The campus master plan will be implemented in phases, beginning with extensive renovations of existing classrooms and laboratories. “During the planning process, we heard from our community that upgrading the educational and instructional environment for our students and faculty was of primary importance,” said Dave Reed, Michigan Tech’s vice president for research. “We listened, and we worked with SmithGroup to get renovations of classrooms and classroom labs to the top of the priority list.”
Reed said the renovation program for classrooms and classroom laboratories will be the first phase, and will be financed by a University bond issue. “Advancement is also working with a number of individuals and organizations to support various components of the campus plan implementation as well,” added Reed.
One highlight in the plan is the Center for Convergence and Innovation, which will house the College of Computing and the College of Business. “By co-locating computing and business in the same building, the Center for Convergence and Innovation will serve as the cornerstone of Michigan Tech’s efforts to meet the workforce demands and entrepreneurial innovations in the Fourth Industrial Revolution,” said Dennis Livesay, dean of the College of Computing. “As the world’s markets and economies continue to respond to digitalization, there will be an increasing need for digitally savvy and agile workers who are able to design and implement solutions to emerging problems. The Center for Convergence and Innovation helps position Michigan Tech as a national leader in the training of computing and business professionals who seamlessly integrate both domains.”

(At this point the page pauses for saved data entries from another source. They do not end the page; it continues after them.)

-- ==== Sys2Proof/Machine/Loop.lean ====
section
/-! DEFINITION. The windows of a feeder port's round (chapter 1, R152, R153, R155, R159, R160). A window's opening or
closing that the port does not await is no event of the engine and changes nothing (log 3). -/

namespace Sys2Proof.Machine

/-! ### From one window to the next (R1, R20, R21) -/

/-- The window of slot `j` of a round, or the NOTICE window after the last slot (R1, R6). -/
def Round.windowAt (r : Round) (j : Nat) : Window :=
  if r.slotCount ≤ j then .noticeDue else if r.copies.any (fun c => c.slot == j) then .orderDue j else .slot j

/-- A port put at a window. A QUIET window that opens counts for an enrolment that is LISTENING (R18). -/
def FeederPort.atWindow (p : FeederPort) (w : Window) : FeederPort :=
  { p with window := w, sending := [], driving := false,
           enrolment := if w = .quiet then { p.enrolment with counting := p.enrolment.condition == .listening }
                        else p.enrolment }

/-- The window in progress has closed and been judged: after a power warning within it, or when a RESTART sequence has
reached the port, the round is cut short (R20, R21); otherwise the next window follows. -/
def State.nextWindow (s : State) (f : Feeder) (w : Window) : State :=
  if s.isQuiesced then s.modifyPort f FeederPort.cutRound
  else
    match s.ports[f].restartDue with
    | some (.restart keepHeld) => (s.restartPort keepHeld f).sequenceOn.drive
    | some .cut => s.modifyPort f FeederPort.cutRound
    | none => s.modifyPort f fun p => p.atWindow w

/-- The round in progress changed. -/
def State.setRound (s : State) (f : Feeder) (r : Round) : State := s.modifyPort f fun p => { p with round := some r }

/-- A send window opened: the line is driven with a message (R3). -/
def FeederPort.sendIn (p : FeederPort) (w : Window) (message : List Byte) : FeederPort :=
  { p with window := w, sending := message, driving := true }

/-! ### HEAD (R1, R5, R152) -/

/-- The order copies of the turned slots. -/
def State.orderCopies (s : State) (f : Feeder) (slots : List Nat) : List OrderCopy :=
  slots.filterMap (orderCopy s.active f s.ports[f].queue)

/-- A round as its HEAD window opens. -/
def freshRound (slotCount : Nat) (copies : List OrderCopy) : Round :=
  { slotCount := slotCount, headOk := false, copies := copies, outcomes := [], orders := [], notice := .skipped,
    sentNotice := .plain }

/-- The HEAD window opens. -/
def State.openHead (s : State) (f : Feeder) : State :=
  let p := s.ports[f]
  if p.window = .headDue && (p.state = .running || p.state = .holdPending) && !s.isQuiesced then
    let n := (s.active.feeder f.val).slotCount
    let slots := turnedSlots p.queue n
    s.setPort f
      { p.sendIn .head (headMessage f p.number s.clock.mark slots) with
        round := some (freshRound n (s.orderCopies f slots)), queue := markHead p.queue slots }
  else s

/-- The HEAD's readback judged (R5). -/
def State.closeHead (s : State) (f : Feeder) (readback : List Sample) : State :=
  match s.ports[f].window, s.ports[f].round with
  | .head, some r =>
    if verified s.ports[f].sending readback then
      let r := { r with headOk := true }
      (((s.setRound f r).startPrefetch f r.slotCount).nextWindow f (r.windowAt 0)).drive
    else (s.setRound f { r with headOk := false, notice := .skipped }).nextWindow f .quiet
  | _, _ => s

/-! ### ORDER (R6, R153) -/

/-- The ORDER window of a turned slot opens. -/
def State.openOrder (s : State) (f : Feeder) : State :=
  match s.ports[f].window, s.ports[f].round with
  | .orderDue j, some r =>
    if s.isQuiesced then s
    else
      match r.copies.find? (fun c => c.slot == j) with
      | some c => s.modifyPort f fun p => p.sendIn (.order j) (orderMessage c)
      | none => s
  | _, _ => s

/-- The result of an ORDER window applied to the queue; an entry given up raises ORDER_UNCONFIRMED (R153). -/
def State.orderResult (s : State) (f : Feeder) (j : Nat) (ok : Bool) : State :=
  let x := applyReadback s.ports[f].queue j ok
  let s := s.modifyPort f fun p => { p with queue := x.1 }
  match x.2 with
  | some e => s.raise (unconfirmed f e)
  | none => s

/-- The ORDER's readback judged (R6). -/
def State.closeOrder (s : State) (f : Feeder) (readback : List Sample) : State :=
  match s.ports[f].window, s.ports[f].round with
  | .order j, some r =>
    let ok := verified s.ports[f].sending readback
    let r := { r with outcomes := r.outcomes ++ [.turned], orders := r.orders ++ [(j, ok)] }
    ((s.orderResult f j ok).setRound f r).nextWindow f (r.windowAt (j + 1))
  | _, _ => s

/-! ### Meter slots (R8, R9) -/

/-- The outcome of a slot that heard a well formed REPORT with a good check code: tests 5 to 7 of R8. -/
def reportOutcome (t : TableSet) (f : Feeder) (j : Nat) (r : Report) : SlotOutcome :=
  match t.slotParticipant f.val j with
  | none => .intruder
  | some i => if (t.entry i).serial = r.serial then .good else .foreign

/-- The outcome of a meter slot (R8), with the REPORT when one is handed over. -/
def slotOutcome (t : TableSet) (f : Feeder) (j : Nat) (heard : List LineChar) : SlotOutcome × Option Report :=
  match judge reportKind reportLength heard with
  | .nothing => (if (t.slotParticipant f.val j).isSome then .silent else .vacant, none)
  | .garbled => (.garbled, none)
  | .checkFail => (.checkFail, none)
  | .message bytes => (reportOutcome t f j (reportOf bytes), some (reportOf bytes))

/-- A meter slot closes. -/
def State.closeSlot (s : State) (f : Feeder) (heard : List LineChar) : State :=
  match s.ports[f].window, s.ports[f].round with
  | .slot j, some r =>
    let x := slotOutcome s.active f j heard
    let r := { r with outcomes := r.outcomes ++ [x.1] }
    let s := s.setRound f r
    let s := match x.2 with | some m => s.handReport f j x.1 m s.ports[f].number | none => s
    (s.nextWindow f (r.windowAt (j + 1))).drive
  | _, _ => s

/-! ### NOTICE (R7, R159, R160) -/

/-- What the round's NOTICE is to carry, and its household part (R159). -/
def State.noticeParts (s : State) (f : Feeder) : NoticeSent × Option HouseholdPart :=
  match s.ports[f].prefetch with
  | .arrived target (some part) =>
    if s.active.cursorParticipant f.val s.ports[f].cursor = some target then (.household, some part) else (.plain, none)
  | .arrived _ none => (.damaged, none)
  | _ => (.plain, none)

/-- A prefetch still waiting is withdrawn as the NOTICE window opens (R159; log 25). -/
def withdrawn (p : Prefetch) : Prefetch := match p with | .waiting _ => .none | x => x

/-- The NOTICE window opens. -/
def State.openNotice (s : State) (f : Feeder) : State :=
  match s.ports[f].window, s.ports[f].round with
  | .noticeDue, some r =>
    if s.isQuiesced then s
    else
      let k := s.active.captureFor s.clock.weekday (s.clock.openStart.getD 0)
      let x := s.noticeParts f
      s.modifyPort f fun p =>
        { p.sendIn .notice (noticeMessage k.band k.localPrice k.gridPrice k.feedPrice s.clock.mark x.2) with
          prefetch := withdrawn p.prefetch, round := some { r with sentNotice := x.1 } }
  | _, _ => s

/-- Whether the cursor advances: the table of R160. -/
def advances (sent : NoticeSent) (ok : Bool) : Bool :=
  match sent with
  | .household => ok
  | .damaged => true
  | .plain => false

/-- The NOTICE's readback judged (R7, R160). -/
def State.closeNotice (s : State) (f : Feeder) (readback : List Sample) : State :=
  match s.ports[f].window, s.ports[f].round with
  | .notice, some r =>
    let ok := verified s.ports[f].sending readback
    let cursor :=
      if advances r.sentNotice ok then s.active.nextCursor f.val s.ports[f].cursor else s.ports[f].cursor
    let s := s.modifyPort f fun p =>
      { p with cursor := cursor, prefetch := .none, round := some { r with notice := if ok then .ok else .failed } }
    s.nextWindow f .quiet
  | _, _ => s

/-! ### QUIET and the end of the round (R2, R10, R11, R13, R14, R155) -/

/-- The outcome of a QUIET slot (R10). -/
def quietOutcome (heard : List LineChar) : QuietOutcome :=
  match judge announceKind announceLength heard with
  | .nothing => .nothing
  | .message bytes => .announce (field bytes 1 4)
  | .garbled | .checkFail => .garbled

/-- The record of a completed round (R11). -/
def Round.record (r : Round) (number : RoundNumber) (q : QuietOutcome) : RoundRecord :=
  { number := number, headOk := r.headOk, slotCount := r.slotCount, outcomes := r.outcomes, orders := r.orders,
    notice := r.notice, quiet := q }

/-- The queue counts a completed round whose HEAD verified (R155). -/
def State.countRound (s : State) (f : Feeder) (headOk : Bool) : State :=
  if headOk then
    let lost := givenUp s.ports[f].queue
    let s := s.modifyPort f fun p => { p with queue := p.queue.filterMap afterRound }
    lost.foldl (fun s e => s.raise (unconfirmed f e)) s
  else s

/-- What follows a completed round: OFF for a disabled feeder, HELD for a pending hold, else the next round (R1, R13,
R14). The entry is read now: a feeder that one commit disabled within the round and a further one enabled again goes on
(the model's choice, log 43). -/
def State.afterQuiet (s : State) (f : Feeder) : State :=
  if !s.enabled f then s.feederOff f
  else if s.ports[f].state = .holdPending then s.modifyPort f fun p => p.stop .held
  else s.modifyPort f FeederPort.newRound

/-- The round completes (R2, R11). The items this one close can raise, which the spec does not order, are raised in this
order: ENROL_DONE of an enrolment that ends under R18, ORDER_UNCONFIRMED for the entries given up, in queue order, and
ENROL_DONE of a feeder that goes OFF (log 35). -/
def State.completeRound (s : State) (f : Feeder) (r : Round) (q : QuietOutcome) : State :=
  let s := s.hearEnrolment f q
  let s := s.modifyPort f fun p => { p with last := some (r.record p.number q), number := p.number + 1 }
  (s.countRound f r.headOk).afterQuiet f

/-- The QUIET window closes. A round that the power warning or a RESTART sequence cuts short does not complete, even in
its QUIET window (R20, R21; log 13). -/
def State.closeQuiet (s : State) (f : Feeder) (heard : List LineChar) : State :=
  match s.ports[f].window, s.ports[f].round with
  | .quiet, some r =>
    if s.isQuiesced || s.ports[f].restartDue.isSome then s.nextWindow f .shut
    else s.completeRound f r (quietOutcome heard)
  | _, _ => s

end Sys2Proof.Machine
end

To address the additional housing needs of a growing university, the campus plan calls for a new residence hall to be constructed. “Our plan calls for smart, measured enrollment growth that responds to both the increasing number of students wanting to enroll and the enthusiasm from employers who hire our graduates,” said John Lehman, vice president for university relations and enrollment. “This plan includes considerations to expand on-campus housing in the same smart, measured manner.”
The campus master plan is one of four key initiatives Michigan Tech will launch this year, including a national student recruitment campaign, a hiring initiative for faculty and staff, and the initiation of a capital campaign. The plan will be presented in various forums across campus this fall.
Michigan Technological University is a public research university founded in 1885 in Houghton, Michigan, and is home to more than 7,000 students from 55 countries around the world. Consistently ranked among the best universities in the country for return on investment, Michigan’s flagship technological university offers more than 120 undergraduate and graduate degree programs in science and technology, engineering, computing, forestry, business and economics, health professions, humanities, mathematics, social sciences, and the arts. The rural campus is situated just miles from Lake Superior in Michigan's Upper Peninsula, offering year-round opportunities for outdoor adventure.